**Task statement**
In the listing below, print exactly the lines between the line holding "finish (setRes1 (setRes0 s" and the line holding "[] => controllerMove s", inclusive, and no more.
————————
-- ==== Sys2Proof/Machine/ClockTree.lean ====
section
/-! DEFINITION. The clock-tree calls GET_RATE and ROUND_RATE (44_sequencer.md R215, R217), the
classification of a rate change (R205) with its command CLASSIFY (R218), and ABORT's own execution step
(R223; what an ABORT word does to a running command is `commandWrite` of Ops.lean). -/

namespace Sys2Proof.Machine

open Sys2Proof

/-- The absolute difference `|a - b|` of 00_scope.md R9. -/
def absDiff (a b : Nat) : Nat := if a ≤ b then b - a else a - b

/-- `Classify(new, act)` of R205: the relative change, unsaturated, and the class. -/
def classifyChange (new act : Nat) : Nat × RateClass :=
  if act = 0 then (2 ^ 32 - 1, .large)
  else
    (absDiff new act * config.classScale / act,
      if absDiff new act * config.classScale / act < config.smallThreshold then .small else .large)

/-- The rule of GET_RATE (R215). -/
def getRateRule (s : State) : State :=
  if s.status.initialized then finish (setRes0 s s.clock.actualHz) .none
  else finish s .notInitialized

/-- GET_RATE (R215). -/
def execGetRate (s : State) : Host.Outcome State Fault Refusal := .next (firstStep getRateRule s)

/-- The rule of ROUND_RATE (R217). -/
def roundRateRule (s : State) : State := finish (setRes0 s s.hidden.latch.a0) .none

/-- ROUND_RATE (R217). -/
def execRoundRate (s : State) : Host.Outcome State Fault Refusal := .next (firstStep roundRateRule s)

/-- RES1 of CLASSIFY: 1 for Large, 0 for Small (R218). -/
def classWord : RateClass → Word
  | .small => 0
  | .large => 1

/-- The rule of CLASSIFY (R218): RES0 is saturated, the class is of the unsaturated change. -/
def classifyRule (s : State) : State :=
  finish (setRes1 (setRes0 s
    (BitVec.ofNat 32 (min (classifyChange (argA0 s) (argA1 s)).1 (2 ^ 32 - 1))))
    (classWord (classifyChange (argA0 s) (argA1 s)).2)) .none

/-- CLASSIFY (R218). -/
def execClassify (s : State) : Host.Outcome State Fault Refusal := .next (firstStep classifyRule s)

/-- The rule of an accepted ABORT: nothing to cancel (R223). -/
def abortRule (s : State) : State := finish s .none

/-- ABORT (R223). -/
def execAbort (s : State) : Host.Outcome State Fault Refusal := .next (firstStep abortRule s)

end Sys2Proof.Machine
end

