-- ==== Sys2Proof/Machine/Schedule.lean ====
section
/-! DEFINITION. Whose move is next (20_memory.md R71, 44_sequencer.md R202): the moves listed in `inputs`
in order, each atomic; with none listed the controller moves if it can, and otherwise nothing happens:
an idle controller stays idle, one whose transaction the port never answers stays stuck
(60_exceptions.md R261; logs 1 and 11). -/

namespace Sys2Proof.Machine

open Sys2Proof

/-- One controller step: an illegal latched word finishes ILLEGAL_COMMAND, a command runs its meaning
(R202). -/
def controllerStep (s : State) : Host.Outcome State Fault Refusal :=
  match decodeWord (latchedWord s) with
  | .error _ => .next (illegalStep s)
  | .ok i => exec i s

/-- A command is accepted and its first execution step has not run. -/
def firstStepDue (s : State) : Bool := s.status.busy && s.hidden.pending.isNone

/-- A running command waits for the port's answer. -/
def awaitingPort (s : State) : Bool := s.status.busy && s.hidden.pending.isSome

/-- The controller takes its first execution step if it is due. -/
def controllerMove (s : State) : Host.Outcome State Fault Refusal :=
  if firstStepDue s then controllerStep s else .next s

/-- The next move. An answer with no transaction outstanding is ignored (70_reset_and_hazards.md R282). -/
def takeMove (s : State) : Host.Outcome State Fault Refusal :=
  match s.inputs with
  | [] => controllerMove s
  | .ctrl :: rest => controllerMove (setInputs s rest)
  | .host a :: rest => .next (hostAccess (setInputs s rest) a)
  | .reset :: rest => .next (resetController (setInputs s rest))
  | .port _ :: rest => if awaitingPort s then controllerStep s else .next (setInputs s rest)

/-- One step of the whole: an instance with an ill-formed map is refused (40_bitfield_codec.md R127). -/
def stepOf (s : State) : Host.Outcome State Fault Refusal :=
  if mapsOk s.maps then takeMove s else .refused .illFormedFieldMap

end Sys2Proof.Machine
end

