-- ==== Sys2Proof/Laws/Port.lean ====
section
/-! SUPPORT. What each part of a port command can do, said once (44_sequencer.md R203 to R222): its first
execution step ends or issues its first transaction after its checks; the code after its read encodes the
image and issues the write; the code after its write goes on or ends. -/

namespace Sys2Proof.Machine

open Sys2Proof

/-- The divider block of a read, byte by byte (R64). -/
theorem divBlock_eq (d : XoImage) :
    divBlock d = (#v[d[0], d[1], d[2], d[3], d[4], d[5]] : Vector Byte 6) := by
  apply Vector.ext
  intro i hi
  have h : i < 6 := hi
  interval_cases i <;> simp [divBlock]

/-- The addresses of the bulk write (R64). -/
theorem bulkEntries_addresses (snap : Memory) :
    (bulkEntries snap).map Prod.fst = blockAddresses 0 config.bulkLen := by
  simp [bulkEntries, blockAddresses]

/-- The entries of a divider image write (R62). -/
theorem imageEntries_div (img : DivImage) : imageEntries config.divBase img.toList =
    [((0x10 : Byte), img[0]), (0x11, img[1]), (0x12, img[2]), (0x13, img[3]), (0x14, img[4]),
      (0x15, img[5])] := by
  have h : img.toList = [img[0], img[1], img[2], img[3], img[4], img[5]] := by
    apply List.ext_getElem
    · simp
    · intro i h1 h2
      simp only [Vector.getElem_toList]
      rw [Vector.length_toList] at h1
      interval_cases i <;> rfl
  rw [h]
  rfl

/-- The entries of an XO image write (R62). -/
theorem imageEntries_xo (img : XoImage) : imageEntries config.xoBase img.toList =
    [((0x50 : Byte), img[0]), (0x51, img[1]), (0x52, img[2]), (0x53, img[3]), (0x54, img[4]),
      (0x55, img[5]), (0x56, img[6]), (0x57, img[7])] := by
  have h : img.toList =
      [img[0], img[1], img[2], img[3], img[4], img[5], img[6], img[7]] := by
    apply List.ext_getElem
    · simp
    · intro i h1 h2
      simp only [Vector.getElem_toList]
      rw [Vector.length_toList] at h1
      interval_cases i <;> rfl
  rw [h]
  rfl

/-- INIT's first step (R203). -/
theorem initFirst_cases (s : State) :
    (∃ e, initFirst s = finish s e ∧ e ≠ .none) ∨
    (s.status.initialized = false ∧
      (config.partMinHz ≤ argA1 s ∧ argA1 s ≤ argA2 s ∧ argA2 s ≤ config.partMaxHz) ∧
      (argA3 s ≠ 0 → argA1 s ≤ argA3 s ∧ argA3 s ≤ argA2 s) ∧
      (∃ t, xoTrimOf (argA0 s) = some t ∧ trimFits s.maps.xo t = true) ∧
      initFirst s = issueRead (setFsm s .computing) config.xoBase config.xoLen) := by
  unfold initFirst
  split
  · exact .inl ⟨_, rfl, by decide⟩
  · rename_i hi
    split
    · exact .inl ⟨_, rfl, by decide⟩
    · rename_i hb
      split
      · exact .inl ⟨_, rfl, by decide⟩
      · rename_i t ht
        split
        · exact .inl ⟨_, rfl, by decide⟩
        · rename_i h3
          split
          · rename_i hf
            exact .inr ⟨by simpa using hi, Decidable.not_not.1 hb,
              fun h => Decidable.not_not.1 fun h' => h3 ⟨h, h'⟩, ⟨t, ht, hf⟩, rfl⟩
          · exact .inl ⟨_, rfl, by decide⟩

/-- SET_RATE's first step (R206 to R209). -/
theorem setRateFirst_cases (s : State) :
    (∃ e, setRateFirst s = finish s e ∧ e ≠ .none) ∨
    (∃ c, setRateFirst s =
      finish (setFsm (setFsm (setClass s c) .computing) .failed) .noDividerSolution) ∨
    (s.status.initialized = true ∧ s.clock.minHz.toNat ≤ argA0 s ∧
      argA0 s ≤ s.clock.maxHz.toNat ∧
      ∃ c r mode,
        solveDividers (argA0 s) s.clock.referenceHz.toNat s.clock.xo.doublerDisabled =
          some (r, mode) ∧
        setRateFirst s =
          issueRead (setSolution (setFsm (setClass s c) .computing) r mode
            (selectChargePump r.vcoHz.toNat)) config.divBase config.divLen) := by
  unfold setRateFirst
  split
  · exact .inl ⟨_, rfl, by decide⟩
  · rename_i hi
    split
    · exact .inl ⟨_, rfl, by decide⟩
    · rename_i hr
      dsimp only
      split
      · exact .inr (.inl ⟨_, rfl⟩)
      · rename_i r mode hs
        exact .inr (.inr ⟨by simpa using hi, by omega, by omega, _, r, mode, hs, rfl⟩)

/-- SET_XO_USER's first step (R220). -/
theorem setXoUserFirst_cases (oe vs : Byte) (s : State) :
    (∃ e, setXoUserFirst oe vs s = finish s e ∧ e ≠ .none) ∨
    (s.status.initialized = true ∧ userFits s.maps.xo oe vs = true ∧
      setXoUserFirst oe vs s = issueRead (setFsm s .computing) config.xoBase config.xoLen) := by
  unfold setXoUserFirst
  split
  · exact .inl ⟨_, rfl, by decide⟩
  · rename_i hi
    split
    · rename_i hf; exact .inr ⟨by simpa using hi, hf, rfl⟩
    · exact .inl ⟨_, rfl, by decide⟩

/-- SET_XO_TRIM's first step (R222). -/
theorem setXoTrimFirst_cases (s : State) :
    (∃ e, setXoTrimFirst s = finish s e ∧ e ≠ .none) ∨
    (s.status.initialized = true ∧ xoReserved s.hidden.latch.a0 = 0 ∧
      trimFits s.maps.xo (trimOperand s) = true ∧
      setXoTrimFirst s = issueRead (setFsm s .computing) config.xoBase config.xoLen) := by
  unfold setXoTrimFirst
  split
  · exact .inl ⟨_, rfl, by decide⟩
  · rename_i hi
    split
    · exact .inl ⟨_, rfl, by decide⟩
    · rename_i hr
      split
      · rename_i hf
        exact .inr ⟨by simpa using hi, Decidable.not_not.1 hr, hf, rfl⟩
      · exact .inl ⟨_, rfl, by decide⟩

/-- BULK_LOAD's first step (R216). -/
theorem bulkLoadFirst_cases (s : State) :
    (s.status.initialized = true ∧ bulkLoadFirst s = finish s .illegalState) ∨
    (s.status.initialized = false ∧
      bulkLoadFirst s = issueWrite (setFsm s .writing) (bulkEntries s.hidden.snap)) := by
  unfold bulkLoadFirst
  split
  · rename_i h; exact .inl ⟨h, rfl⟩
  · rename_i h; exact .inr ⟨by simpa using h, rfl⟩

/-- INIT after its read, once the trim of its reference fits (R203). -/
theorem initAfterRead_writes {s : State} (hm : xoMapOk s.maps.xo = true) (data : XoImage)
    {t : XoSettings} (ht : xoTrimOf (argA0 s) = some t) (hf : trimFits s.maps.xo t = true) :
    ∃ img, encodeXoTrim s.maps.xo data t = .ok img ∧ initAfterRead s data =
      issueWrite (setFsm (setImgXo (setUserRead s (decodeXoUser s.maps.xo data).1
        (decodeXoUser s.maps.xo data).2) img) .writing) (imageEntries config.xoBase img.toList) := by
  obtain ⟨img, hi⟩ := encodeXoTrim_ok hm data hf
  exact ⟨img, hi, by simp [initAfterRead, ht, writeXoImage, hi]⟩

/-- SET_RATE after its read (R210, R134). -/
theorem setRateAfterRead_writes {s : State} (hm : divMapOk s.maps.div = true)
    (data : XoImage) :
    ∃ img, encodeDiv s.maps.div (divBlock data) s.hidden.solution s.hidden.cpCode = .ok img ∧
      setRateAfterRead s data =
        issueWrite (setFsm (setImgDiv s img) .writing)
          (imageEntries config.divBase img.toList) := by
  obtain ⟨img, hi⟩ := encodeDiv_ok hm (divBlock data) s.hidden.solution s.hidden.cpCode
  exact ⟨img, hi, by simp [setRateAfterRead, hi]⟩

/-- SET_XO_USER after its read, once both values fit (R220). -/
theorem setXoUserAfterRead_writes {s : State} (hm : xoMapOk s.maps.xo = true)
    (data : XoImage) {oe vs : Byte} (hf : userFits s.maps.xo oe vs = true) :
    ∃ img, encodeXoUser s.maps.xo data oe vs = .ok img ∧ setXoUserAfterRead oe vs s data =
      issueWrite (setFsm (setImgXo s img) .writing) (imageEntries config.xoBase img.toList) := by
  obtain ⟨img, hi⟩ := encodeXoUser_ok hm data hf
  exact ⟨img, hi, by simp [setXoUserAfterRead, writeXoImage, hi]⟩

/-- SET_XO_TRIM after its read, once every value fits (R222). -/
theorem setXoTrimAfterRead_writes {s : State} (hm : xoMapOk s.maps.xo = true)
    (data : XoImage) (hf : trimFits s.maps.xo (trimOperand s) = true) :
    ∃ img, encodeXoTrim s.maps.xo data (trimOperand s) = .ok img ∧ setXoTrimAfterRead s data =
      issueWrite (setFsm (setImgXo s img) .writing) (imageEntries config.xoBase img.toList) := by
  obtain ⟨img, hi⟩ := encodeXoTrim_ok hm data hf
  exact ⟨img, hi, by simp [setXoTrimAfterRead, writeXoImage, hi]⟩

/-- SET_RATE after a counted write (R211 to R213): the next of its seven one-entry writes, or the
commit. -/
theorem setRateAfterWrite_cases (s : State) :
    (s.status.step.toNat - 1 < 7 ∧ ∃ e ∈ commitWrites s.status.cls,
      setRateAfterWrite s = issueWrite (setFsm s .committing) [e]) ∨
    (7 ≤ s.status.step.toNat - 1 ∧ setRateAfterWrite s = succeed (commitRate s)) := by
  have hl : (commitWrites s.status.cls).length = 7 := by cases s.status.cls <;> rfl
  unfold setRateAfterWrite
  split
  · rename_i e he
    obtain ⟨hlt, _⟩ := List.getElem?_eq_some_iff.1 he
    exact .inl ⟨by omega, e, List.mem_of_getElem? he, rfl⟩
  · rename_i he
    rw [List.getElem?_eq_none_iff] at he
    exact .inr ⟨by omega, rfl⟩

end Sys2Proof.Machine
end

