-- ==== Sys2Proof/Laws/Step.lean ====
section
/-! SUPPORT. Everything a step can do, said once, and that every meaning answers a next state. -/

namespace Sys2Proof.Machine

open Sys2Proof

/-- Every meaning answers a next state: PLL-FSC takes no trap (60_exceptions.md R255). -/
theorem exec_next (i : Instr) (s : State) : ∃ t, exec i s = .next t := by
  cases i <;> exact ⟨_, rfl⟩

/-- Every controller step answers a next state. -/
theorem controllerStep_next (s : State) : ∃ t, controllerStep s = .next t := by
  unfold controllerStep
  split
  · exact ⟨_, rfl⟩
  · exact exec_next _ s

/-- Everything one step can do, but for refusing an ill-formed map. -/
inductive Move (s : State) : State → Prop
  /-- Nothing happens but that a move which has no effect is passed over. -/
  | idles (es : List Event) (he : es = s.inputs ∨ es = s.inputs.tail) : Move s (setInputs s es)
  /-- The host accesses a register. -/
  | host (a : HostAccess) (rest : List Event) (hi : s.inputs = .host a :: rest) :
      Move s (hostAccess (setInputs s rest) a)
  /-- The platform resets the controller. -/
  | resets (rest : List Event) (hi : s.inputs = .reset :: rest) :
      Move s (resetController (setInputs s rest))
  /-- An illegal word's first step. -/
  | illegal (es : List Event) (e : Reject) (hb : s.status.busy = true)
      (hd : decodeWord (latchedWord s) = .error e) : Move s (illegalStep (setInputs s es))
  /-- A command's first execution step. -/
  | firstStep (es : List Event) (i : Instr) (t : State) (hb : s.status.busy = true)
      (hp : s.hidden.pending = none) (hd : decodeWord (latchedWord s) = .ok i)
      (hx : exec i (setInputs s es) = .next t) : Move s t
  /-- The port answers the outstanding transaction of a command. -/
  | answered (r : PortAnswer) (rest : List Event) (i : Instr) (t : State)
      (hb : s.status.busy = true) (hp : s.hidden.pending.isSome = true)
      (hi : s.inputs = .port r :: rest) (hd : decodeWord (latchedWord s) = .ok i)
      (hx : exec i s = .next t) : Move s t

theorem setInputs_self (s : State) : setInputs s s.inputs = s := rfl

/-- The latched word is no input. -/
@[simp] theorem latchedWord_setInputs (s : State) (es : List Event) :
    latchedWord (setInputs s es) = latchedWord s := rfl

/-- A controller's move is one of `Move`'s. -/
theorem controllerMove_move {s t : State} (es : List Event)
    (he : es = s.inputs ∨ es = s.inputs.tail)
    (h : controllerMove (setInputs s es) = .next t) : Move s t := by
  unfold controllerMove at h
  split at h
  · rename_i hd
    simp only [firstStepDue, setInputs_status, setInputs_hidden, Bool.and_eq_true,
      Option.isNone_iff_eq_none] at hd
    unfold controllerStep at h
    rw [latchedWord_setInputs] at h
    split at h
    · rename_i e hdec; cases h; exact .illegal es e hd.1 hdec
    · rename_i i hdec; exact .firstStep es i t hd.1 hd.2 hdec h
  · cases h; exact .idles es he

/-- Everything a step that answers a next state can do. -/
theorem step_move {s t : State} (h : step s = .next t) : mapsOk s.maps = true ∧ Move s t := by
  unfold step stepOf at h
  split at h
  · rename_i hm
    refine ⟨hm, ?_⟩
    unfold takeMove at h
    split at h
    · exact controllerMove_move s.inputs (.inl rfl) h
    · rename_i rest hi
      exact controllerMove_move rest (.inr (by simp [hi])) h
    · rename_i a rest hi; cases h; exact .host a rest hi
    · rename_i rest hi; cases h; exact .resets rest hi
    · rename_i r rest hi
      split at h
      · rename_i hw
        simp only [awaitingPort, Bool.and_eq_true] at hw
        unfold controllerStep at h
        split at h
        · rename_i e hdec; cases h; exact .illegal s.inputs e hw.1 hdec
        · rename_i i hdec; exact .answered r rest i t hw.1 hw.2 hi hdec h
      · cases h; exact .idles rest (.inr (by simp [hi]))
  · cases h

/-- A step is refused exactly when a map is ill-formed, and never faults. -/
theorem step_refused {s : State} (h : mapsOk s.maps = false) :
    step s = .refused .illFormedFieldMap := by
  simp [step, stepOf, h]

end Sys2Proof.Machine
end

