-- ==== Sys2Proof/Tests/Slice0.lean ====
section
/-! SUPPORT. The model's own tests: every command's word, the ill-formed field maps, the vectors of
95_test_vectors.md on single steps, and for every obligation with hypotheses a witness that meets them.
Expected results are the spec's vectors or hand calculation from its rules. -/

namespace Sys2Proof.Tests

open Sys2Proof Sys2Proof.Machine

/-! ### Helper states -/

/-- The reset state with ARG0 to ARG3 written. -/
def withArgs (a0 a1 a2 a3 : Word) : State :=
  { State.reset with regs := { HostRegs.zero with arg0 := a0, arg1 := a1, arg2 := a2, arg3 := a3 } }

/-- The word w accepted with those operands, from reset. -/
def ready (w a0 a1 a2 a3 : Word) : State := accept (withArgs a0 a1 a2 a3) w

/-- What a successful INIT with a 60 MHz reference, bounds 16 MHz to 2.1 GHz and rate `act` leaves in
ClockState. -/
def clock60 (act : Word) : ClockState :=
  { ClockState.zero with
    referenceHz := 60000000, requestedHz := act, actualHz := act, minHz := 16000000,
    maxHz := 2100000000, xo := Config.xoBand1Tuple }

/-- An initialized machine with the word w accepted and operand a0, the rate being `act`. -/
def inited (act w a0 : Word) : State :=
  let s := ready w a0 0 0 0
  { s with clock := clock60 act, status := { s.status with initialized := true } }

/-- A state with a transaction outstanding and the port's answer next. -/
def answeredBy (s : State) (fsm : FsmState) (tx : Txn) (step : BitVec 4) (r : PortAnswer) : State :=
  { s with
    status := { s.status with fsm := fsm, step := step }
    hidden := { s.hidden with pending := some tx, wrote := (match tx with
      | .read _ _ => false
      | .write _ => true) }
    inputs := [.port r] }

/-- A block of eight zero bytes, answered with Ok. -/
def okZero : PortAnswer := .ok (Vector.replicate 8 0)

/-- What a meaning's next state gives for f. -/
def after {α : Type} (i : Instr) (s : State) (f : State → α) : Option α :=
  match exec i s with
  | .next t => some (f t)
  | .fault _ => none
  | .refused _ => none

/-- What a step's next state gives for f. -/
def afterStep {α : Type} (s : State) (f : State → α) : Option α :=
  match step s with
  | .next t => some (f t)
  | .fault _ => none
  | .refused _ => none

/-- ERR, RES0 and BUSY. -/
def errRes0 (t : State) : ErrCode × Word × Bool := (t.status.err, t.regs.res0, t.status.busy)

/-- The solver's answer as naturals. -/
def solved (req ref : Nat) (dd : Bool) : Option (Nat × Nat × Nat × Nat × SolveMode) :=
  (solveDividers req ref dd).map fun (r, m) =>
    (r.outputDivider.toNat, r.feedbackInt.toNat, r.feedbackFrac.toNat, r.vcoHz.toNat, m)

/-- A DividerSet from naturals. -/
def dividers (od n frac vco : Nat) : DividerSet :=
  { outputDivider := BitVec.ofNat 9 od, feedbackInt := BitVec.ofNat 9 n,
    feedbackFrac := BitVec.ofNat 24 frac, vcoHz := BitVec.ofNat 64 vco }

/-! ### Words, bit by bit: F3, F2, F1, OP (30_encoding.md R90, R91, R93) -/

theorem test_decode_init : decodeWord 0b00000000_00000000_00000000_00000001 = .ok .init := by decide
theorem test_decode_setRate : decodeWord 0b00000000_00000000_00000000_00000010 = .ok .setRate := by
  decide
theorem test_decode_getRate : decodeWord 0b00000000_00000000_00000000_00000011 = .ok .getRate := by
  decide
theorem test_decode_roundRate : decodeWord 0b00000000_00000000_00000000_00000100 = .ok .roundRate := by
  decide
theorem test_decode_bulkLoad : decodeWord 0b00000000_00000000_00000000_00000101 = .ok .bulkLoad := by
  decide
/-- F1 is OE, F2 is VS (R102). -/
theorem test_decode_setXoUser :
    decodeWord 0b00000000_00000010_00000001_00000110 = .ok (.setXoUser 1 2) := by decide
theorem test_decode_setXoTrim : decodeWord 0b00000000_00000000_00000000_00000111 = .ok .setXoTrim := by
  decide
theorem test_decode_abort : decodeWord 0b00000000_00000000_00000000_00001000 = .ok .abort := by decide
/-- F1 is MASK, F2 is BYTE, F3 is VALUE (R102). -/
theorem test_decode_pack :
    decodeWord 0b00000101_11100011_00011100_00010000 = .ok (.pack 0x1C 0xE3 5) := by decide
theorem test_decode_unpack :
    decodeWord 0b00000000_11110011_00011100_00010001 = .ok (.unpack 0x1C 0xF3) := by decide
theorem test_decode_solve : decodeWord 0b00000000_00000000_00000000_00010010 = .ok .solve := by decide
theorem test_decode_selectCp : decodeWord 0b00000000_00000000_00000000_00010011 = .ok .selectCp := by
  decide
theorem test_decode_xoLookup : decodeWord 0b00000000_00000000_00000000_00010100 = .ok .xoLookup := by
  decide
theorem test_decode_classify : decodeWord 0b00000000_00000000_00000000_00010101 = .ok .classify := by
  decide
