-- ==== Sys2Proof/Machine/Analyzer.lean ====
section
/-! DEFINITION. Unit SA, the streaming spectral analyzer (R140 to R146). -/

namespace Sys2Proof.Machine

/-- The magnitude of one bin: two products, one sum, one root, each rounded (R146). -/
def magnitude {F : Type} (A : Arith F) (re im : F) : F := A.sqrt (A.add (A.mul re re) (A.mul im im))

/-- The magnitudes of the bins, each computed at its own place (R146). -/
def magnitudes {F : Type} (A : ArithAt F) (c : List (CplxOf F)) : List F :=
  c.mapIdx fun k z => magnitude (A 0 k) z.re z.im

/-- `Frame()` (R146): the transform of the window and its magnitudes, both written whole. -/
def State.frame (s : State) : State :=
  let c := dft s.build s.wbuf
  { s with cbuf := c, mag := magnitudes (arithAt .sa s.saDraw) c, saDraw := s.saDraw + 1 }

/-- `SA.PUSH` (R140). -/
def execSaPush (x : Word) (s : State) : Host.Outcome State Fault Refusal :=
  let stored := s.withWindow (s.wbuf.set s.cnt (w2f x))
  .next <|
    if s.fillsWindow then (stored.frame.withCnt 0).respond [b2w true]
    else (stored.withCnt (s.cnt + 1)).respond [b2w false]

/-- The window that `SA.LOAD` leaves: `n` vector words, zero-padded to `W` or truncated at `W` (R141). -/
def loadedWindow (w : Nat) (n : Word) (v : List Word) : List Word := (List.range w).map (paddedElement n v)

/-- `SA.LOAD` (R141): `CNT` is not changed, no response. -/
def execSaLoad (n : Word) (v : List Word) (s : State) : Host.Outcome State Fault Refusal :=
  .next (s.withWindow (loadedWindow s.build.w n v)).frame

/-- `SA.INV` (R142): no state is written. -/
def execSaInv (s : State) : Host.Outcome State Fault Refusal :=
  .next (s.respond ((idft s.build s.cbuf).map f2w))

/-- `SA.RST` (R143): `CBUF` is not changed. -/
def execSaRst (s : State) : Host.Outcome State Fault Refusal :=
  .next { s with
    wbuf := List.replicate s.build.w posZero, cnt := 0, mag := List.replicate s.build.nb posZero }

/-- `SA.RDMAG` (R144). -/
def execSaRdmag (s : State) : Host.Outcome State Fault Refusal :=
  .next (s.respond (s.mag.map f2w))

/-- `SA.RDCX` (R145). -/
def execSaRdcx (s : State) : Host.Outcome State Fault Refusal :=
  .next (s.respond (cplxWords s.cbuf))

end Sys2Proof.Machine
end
————————
**Finished exercise**
  finish (setRes1 (setRes0 s
    (BitVec.ofNat 32 (min (classifyChange (argA0 s) (argA1 s)).1 (2 ^ 32 - 1))))
    (classWord (classifyChange (argA0 s) (argA1 s)).2)) .none

/-- CLASSIFY (R218). -/
def execClassify (s : State) : Host.Outcome State Fault Refusal := .next (firstStep classifyRule s)

/-- The rule of an accepted ABORT: nothing to cancel (R223). -/
def abortRule (s : State) : State := finish s .none

/-- ABORT (R223). -/
def execAbort (s : State) : Host.Outcome State Fault Refusal := .next (firstStep abortRule s)

end Sys2Proof.Machine
end

-- ==== Sys2Proof/Machine/Schedule.lean ====
section
/-! DEFINITION. Whose move is next (20_memory.md R71, 44_sequencer.md R202): the moves listed in `inputs`
in order, each atomic; with none listed the controller moves if it can, and otherwise nothing happens:
an idle controller stays idle, one whose transaction the port never answers stays stuck
(60_exceptions.md R261; logs 1 and 11). -/

namespace Sys2Proof.Machine

open Sys2Proof

/-- One controller step: an illegal latched word finishes ILLEGAL_COMMAND, a command runs its meaning
(R202). -/
def controllerStep (s : State) : Host.Outcome State Fault Refusal :=
  match decodeWord (latchedWord s) with
  | .error _ => .next (illegalStep s)
  | .ok i => exec i s

/-- A command is accepted and its first execution step has not run. -/
def firstStepDue (s : State) : Bool := s.status.busy && s.hidden.pending.isNone

/-- A running command waits for the port's answer. -/
def awaitingPort (s : State) : Bool := s.status.busy && s.hidden.pending.isSome

/-- The controller takes its first execution step if it is due. -/
def controllerMove (s : State) : Host.Outcome State Fault Refusal :=
  if firstStepDue s then controllerStep s else .next s

/-- The next move. An answer with no transaction outstanding is ignored (70_reset_and_hazards.md R282). -/
def takeMove (s : State) : Host.Outcome State Fault Refusal :=
  match s.inputs with
  | [] => controllerMove s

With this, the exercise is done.